• The problem: Please repeat exactly the lines below from the one containing "match arm (bd0" down to the one containing "short (41_tx_engine.md R174). -/", both included, and nothing else.

• Given entries:
-- ==== Sys2Proof/Machine/Engine.lean ====
section
/-! DEFINITION. The chunked transfer engines: TX (41_tx_engine.md) and RX (42_rx_engine.md). -/

namespace Sys2Proof.Machine

open Sys2Proof

/-- The result of an engine's `advance` (41_tx_engine.md R177, 42_rx_engine.md R206). -/
inductive Progress where
  | more
  | finished
deriving DecidableEq, Repr

/-- The next chunk's length `min(transfer_size - pos, M)` (41_tx_engine.md R173, 42_rx_engine.md R202). The difference of
natural numbers is 0 where `pos` is above `transfer_size`, which no reachable state is (log 17). -/
def chunkLen (p : Pipe) : Nat := min (p.transferSize.toNat - p.pos.toNat) p.epMaxsize.toNat

/-- Arms the next chunk of pipe `d` at `data_buf + pos` and flips the slot: the part the two engines share.
An address past the top of the address space is fault(R71) (41_tx_engine.md R174, 42_rx_engine.md R203). -/
def armChunk (d : Dir) (s : State) : Res State :=
  let p := s.pipe d
  let a := p.dataBuf.toNat + p.pos.toNat
  if memSize ≤ a then .error (.fault .r71)
  else
    match arm (bd0 d p.pingpong) (BitVec.ofNat 32 a) (BitVec.ofNat 10 (chunkLen p)) p.data01 s with
    | .error m => .error m
    | .ok t => .ok (t.setPipe d { t.pipe d with pingpong := flipSlot p.pingpong })

/-- Counts a TX chunk of `n` bytes as handed to the descriptor, and clears the owed zero-length packet where the chunk is
short (41_tx_engine.md R174). -/
def countTxChunk (n : Nat) (s : State) : State :=
  let p := s.pipe .tx
  s.setPipe .tx { p with pos := BitVec.ofNat 32 (p.pos.toNat + n),
                         shortTransfer := shortAfterChunk p.shortTransfer n p.epMaxsize.toNat }

/-- `ArmTxChunk()` (41_tx_engine.md R174). -/
def armTxChunk (s : State) : Res State :=
  match armChunk .tx s with
  | .error m => .error m
  | .ok t => .ok (countTxChunk (chunkLen (s.pipe .tx)) t)

/-- `ArmRxChunk()` (42_rx_engine.md R203). -/
def armRxChunk (s : State) : Res State := armChunk .rx s

/-- Sets up a pipe for a new transfer: buffer, size, position, owed packet, callback and context
(41_tx_engine.md R171, 42_rx_engine.md R201). -/
def setupPipe (d : Dir) (buf : Addr) (size : Len) (short : Bool) (cb : Option CallbackId) (ctx : Addr) (s : State) : State :=
  s.setPipe d { s.pipe d with dataBuf := buf, transferSize := size, pos := 0, shortTransfer := short, callback := cb, ctx := ctx }

/-- `begin_tx(buf, len, req, cb, ctx)`: fault(R171) where a TX descriptor is owned; returns the effective length
(41_tx_engine.md R171). -/
def beginTx (buf : Addr) (len req : Len) (cb : Option CallbackId) (ctx : Addr) (s : State) : Res (State × Len) :=
  if dirOwned .tx s then .error (.fault .r171)
  else
    let l := minLen len req
    match armTxChunk (setupPipe .tx buf l (shortAtBegin l req) cb ctx s) with
    | .error m => .error m
    | .ok t => .ok (t, l)

/-- `begin_rx(buf, max, cb, ctx)`: fault(R201) where an RX descriptor is owned; returns the maximum length
(42_rx_engine.md R201). -/
def beginRx (buf : Addr) (max : Len) (cb : Option CallbackId) (ctx : Addr) (s : State) : Res (State × Len) :=
  if dirOwned .rx s then .error (.fault .r201)
  else
    match armRxChunk (setupPipe .rx buf max false cb ctx s) with
    | .error m => .error m
    | .ok t => .ok (t, max)

/-- The end of a transfer of pipe `d`: the callback is taken, and its record emitted with the length `len`
(41_tx_engine.md R177 (c), 42_rx_engine.md R206). -/
def finishTransfer (d : Dir) (len : Len) (s : State) : State :=
  let p := s.pipe d
  let t := s.setPipe d { p with callback := none }
  match p.callback with
  | none => t
  | some cb => t.emit (.cb d cb p.dataBuf len p.ctx)

/-- `advance_tx()` (41_tx_engine.md R177). -/
def advanceTx (s : State) : Res (State × Progress) :=
  let u := flipPipeToggle .tx s
  let p := u.pipe .tx
  if p.pos.toNat < p.transferSize.toNat ∨ p.shortTransfer = true then
    match armTxChunk u with
    | .error m => .error m
    | .ok t => .ok (t, .more)
  else .ok (finishTransfer .tx 0 u, .finished)

/-- `advance_rx(i)`: the received count is read from the completed descriptor; more bytes than the transfer has room for are
fault(R206) (42_rx_engine.md R206). -/
def advanceRx (i : Fin 64) (s : State) : Res (State × Progress) :=
  let u := flipPipeToggle .rx s
  let p := u.pipe .rx
  let r := (u.bdAt i).bc.toNat
  let n := p.pos.toNat + r
  if p.transferSize.toNat < n then .error (.fault .r206)
  else
    let v := u.setPipe .rx { p with pos := BitVec.ofNat 32 n }
    if r < p.epMaxsize.toNat ∨ p.transferSize.toNat ≤ n then
      .ok (finishTransfer .rx (BitVec.ofNat 32 n) v, .finished)
    else
      match armRxChunk v with
      | .error m => .error m
      | .ok t => .ok (t, .more)

end Sys2Proof.Machine
end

• Solution for this problem:
    match arm (bd0 d p.pingpong) (BitVec.ofNat 32 a) (BitVec.ofNat 10 (chunkLen p)) p.data01 s with
    | .error m => .error m
    | .ok t => .ok (t.setPipe d { t.pipe d with pingpong := flipSlot p.pingpong })

/-- Counts a TX chunk of `n` bytes as handed to the descriptor, and clears the owed zero-length packet where the chunk is
short (41_tx_engine.md R174). -/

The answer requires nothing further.